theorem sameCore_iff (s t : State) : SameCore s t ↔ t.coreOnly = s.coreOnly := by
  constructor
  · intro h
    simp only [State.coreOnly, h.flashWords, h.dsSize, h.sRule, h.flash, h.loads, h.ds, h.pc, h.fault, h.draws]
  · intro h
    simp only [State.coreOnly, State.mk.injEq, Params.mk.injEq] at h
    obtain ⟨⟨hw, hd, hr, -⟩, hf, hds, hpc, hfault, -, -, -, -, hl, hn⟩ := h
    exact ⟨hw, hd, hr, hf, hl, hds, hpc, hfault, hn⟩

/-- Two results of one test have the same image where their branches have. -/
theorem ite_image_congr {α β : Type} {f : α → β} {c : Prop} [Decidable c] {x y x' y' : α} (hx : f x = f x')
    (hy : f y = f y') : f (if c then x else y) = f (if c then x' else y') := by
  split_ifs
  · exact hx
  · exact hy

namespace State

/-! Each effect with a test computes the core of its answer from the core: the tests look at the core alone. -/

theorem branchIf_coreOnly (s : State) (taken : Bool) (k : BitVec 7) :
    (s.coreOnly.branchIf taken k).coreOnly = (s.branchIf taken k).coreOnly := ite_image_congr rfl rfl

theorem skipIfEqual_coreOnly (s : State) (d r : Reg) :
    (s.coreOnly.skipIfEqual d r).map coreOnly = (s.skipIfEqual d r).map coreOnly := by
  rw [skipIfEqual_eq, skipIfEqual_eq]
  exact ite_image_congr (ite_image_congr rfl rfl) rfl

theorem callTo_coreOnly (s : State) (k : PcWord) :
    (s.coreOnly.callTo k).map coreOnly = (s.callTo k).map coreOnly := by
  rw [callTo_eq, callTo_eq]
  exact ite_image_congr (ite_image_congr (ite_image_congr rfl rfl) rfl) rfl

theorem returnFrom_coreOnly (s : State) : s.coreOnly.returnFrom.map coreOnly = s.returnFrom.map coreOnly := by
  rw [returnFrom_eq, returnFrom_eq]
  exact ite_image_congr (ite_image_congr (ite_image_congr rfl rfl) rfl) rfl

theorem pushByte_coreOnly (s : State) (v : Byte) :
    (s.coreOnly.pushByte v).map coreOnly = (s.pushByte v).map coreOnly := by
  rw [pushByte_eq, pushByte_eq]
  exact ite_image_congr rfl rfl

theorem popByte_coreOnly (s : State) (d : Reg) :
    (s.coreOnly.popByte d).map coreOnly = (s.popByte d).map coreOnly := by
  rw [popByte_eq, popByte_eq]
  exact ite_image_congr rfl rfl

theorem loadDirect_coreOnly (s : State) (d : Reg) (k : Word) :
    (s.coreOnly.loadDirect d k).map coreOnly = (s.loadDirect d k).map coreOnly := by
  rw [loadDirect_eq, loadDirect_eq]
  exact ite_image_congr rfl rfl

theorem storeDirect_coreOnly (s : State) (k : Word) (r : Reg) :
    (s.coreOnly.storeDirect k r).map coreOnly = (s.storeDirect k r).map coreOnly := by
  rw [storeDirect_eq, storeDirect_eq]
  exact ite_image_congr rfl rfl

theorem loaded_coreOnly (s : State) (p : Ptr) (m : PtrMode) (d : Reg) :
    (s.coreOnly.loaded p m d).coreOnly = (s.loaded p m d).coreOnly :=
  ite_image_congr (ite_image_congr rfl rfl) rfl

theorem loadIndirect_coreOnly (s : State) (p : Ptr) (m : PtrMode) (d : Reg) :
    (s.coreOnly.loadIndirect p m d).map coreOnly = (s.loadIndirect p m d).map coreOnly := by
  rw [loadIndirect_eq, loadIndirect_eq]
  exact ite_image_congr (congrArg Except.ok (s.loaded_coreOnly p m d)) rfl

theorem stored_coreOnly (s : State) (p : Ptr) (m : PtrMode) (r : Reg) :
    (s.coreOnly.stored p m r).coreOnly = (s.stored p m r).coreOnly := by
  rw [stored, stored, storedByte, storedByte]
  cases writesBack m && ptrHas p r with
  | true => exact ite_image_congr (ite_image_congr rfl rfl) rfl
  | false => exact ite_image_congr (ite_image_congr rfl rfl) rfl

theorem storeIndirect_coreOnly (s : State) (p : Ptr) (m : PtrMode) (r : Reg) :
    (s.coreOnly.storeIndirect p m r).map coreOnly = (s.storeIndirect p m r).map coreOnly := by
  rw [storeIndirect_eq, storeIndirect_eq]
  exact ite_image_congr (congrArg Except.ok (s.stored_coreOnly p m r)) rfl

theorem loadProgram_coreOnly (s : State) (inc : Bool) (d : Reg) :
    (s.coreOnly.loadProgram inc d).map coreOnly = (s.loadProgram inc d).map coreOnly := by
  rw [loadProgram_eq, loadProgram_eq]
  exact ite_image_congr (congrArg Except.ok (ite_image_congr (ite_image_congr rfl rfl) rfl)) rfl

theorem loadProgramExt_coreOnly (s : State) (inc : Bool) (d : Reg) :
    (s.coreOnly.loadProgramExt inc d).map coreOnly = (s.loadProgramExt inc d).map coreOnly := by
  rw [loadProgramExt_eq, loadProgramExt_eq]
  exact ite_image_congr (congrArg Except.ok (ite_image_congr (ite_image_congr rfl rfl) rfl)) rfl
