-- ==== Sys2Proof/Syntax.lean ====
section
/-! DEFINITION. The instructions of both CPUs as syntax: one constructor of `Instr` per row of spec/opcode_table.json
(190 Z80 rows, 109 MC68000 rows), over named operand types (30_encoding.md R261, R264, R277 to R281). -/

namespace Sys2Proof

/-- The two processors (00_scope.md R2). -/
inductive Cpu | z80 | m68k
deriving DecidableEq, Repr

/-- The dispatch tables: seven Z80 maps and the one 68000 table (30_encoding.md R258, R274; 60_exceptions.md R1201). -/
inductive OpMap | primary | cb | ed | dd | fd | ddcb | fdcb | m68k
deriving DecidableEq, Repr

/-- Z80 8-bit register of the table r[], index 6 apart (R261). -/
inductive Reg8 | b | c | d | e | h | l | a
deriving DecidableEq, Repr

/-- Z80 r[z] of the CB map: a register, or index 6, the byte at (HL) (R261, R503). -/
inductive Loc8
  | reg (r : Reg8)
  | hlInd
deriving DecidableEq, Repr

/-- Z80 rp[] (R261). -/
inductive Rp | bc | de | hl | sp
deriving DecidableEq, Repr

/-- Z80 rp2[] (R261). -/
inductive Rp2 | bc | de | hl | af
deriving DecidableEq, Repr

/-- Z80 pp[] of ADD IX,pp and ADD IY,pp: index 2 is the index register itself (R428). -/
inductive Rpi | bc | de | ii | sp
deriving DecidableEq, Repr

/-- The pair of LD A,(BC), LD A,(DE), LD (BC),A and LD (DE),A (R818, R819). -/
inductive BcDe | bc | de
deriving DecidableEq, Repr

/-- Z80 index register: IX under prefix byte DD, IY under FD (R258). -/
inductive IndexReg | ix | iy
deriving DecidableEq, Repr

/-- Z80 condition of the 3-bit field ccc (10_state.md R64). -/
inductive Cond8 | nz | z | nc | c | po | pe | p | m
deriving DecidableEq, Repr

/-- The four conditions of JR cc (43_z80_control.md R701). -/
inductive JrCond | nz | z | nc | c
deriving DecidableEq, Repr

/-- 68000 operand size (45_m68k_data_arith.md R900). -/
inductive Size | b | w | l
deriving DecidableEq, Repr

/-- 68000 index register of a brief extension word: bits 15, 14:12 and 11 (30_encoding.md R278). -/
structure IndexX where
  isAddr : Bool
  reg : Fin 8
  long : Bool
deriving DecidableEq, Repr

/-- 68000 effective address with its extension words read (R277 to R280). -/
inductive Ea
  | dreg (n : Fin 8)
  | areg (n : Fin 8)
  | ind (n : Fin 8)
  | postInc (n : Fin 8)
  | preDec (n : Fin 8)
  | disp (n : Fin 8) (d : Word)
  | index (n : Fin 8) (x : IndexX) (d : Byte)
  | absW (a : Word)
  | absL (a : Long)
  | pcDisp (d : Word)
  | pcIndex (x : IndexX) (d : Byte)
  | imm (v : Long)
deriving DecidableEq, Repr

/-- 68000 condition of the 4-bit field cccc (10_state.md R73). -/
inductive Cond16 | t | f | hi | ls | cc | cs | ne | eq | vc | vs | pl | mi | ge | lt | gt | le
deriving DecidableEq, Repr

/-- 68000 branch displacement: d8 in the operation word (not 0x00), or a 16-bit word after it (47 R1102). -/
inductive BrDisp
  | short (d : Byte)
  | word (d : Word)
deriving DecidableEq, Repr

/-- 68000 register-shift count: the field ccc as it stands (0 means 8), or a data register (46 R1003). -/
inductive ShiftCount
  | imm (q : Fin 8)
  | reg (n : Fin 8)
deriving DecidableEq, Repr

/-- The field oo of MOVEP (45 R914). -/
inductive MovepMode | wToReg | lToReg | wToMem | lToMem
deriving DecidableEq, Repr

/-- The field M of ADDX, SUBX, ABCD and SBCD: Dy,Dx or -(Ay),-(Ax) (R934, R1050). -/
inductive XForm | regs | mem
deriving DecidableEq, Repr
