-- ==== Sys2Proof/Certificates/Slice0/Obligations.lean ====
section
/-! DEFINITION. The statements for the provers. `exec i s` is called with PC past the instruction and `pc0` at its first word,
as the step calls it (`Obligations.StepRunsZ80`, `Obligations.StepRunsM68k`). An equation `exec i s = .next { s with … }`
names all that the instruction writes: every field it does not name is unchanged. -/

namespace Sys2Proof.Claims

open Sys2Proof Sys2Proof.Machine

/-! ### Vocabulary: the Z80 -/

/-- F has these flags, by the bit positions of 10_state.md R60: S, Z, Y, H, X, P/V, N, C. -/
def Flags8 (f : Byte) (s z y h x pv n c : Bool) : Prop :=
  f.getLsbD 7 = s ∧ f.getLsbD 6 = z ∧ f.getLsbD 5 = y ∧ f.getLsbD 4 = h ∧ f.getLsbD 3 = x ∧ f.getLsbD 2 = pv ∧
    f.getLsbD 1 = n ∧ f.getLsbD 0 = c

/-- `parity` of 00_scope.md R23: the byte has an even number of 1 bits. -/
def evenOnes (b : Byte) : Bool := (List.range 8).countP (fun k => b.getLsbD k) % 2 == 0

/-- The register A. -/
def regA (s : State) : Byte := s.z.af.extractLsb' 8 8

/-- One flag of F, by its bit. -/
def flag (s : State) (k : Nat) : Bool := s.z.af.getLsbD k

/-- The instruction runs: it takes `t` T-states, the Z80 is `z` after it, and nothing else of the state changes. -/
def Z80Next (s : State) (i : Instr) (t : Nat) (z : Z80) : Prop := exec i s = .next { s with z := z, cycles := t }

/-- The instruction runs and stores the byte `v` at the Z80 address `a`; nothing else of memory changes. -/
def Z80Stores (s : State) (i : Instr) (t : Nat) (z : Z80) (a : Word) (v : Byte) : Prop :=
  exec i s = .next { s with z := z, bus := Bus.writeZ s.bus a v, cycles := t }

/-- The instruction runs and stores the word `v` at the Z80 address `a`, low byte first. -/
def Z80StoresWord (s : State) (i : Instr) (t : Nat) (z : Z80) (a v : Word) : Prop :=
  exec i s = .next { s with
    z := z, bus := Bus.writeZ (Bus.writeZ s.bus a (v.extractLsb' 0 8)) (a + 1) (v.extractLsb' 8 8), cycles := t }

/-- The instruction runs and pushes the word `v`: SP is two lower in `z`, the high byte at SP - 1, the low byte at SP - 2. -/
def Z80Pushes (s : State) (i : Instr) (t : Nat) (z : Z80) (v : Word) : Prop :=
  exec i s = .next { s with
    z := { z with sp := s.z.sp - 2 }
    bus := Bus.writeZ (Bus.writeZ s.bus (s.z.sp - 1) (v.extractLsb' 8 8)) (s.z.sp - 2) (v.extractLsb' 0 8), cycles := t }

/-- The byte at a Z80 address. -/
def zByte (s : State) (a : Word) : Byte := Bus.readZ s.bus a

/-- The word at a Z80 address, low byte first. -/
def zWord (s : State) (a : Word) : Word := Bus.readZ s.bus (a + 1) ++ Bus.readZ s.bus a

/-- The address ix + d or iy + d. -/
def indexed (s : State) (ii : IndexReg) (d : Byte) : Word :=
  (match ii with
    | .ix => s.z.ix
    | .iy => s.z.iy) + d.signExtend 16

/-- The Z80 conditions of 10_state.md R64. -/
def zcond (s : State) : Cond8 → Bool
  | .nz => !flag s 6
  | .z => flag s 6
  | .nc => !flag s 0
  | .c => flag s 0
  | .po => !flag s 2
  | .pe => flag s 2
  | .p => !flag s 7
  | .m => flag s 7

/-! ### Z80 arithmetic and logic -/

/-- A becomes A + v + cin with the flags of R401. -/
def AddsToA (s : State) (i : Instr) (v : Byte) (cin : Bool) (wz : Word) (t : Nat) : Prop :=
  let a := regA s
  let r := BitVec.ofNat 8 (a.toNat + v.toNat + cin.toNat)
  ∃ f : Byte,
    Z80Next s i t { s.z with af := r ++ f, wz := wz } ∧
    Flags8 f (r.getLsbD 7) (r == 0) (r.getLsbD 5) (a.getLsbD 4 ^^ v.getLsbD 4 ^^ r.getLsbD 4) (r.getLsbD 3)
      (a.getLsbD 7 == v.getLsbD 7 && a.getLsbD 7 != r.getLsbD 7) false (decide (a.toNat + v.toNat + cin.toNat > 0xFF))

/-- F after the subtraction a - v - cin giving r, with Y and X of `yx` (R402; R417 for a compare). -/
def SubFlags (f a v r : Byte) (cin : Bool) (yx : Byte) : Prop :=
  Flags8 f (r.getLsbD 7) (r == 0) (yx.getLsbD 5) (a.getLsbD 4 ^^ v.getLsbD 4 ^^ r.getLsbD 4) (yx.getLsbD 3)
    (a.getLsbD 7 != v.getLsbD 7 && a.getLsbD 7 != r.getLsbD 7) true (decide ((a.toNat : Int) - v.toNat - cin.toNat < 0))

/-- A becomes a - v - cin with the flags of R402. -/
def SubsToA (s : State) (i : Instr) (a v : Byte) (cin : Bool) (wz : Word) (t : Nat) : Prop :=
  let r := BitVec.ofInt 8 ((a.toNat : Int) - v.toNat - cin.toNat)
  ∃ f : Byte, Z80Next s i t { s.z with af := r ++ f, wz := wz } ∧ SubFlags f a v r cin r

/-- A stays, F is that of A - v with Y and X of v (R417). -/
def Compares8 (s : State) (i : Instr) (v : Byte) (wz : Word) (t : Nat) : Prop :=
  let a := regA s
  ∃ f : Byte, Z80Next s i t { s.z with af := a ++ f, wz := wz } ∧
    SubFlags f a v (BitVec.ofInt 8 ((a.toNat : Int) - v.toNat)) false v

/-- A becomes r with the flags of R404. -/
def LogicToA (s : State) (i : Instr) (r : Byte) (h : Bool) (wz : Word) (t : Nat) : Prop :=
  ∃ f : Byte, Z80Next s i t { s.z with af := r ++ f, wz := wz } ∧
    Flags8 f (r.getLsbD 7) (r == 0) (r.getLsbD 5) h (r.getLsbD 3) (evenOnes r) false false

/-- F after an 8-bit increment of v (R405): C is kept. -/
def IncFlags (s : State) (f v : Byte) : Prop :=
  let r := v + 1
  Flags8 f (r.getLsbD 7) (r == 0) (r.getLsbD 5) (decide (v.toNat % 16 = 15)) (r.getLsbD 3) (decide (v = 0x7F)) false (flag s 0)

....................

◆ YOUR GOAL ◆
Within the entries, find all lines that contain "becomes" and copy each one.

◆ RESULT FOR THIS EXERCISE ◆
/-- A becomes A + v + cin with the flags of R401. -/
/-- A becomes a - v - cin with the flags of R402. -/
/-- A becomes r with the flags of R404. -/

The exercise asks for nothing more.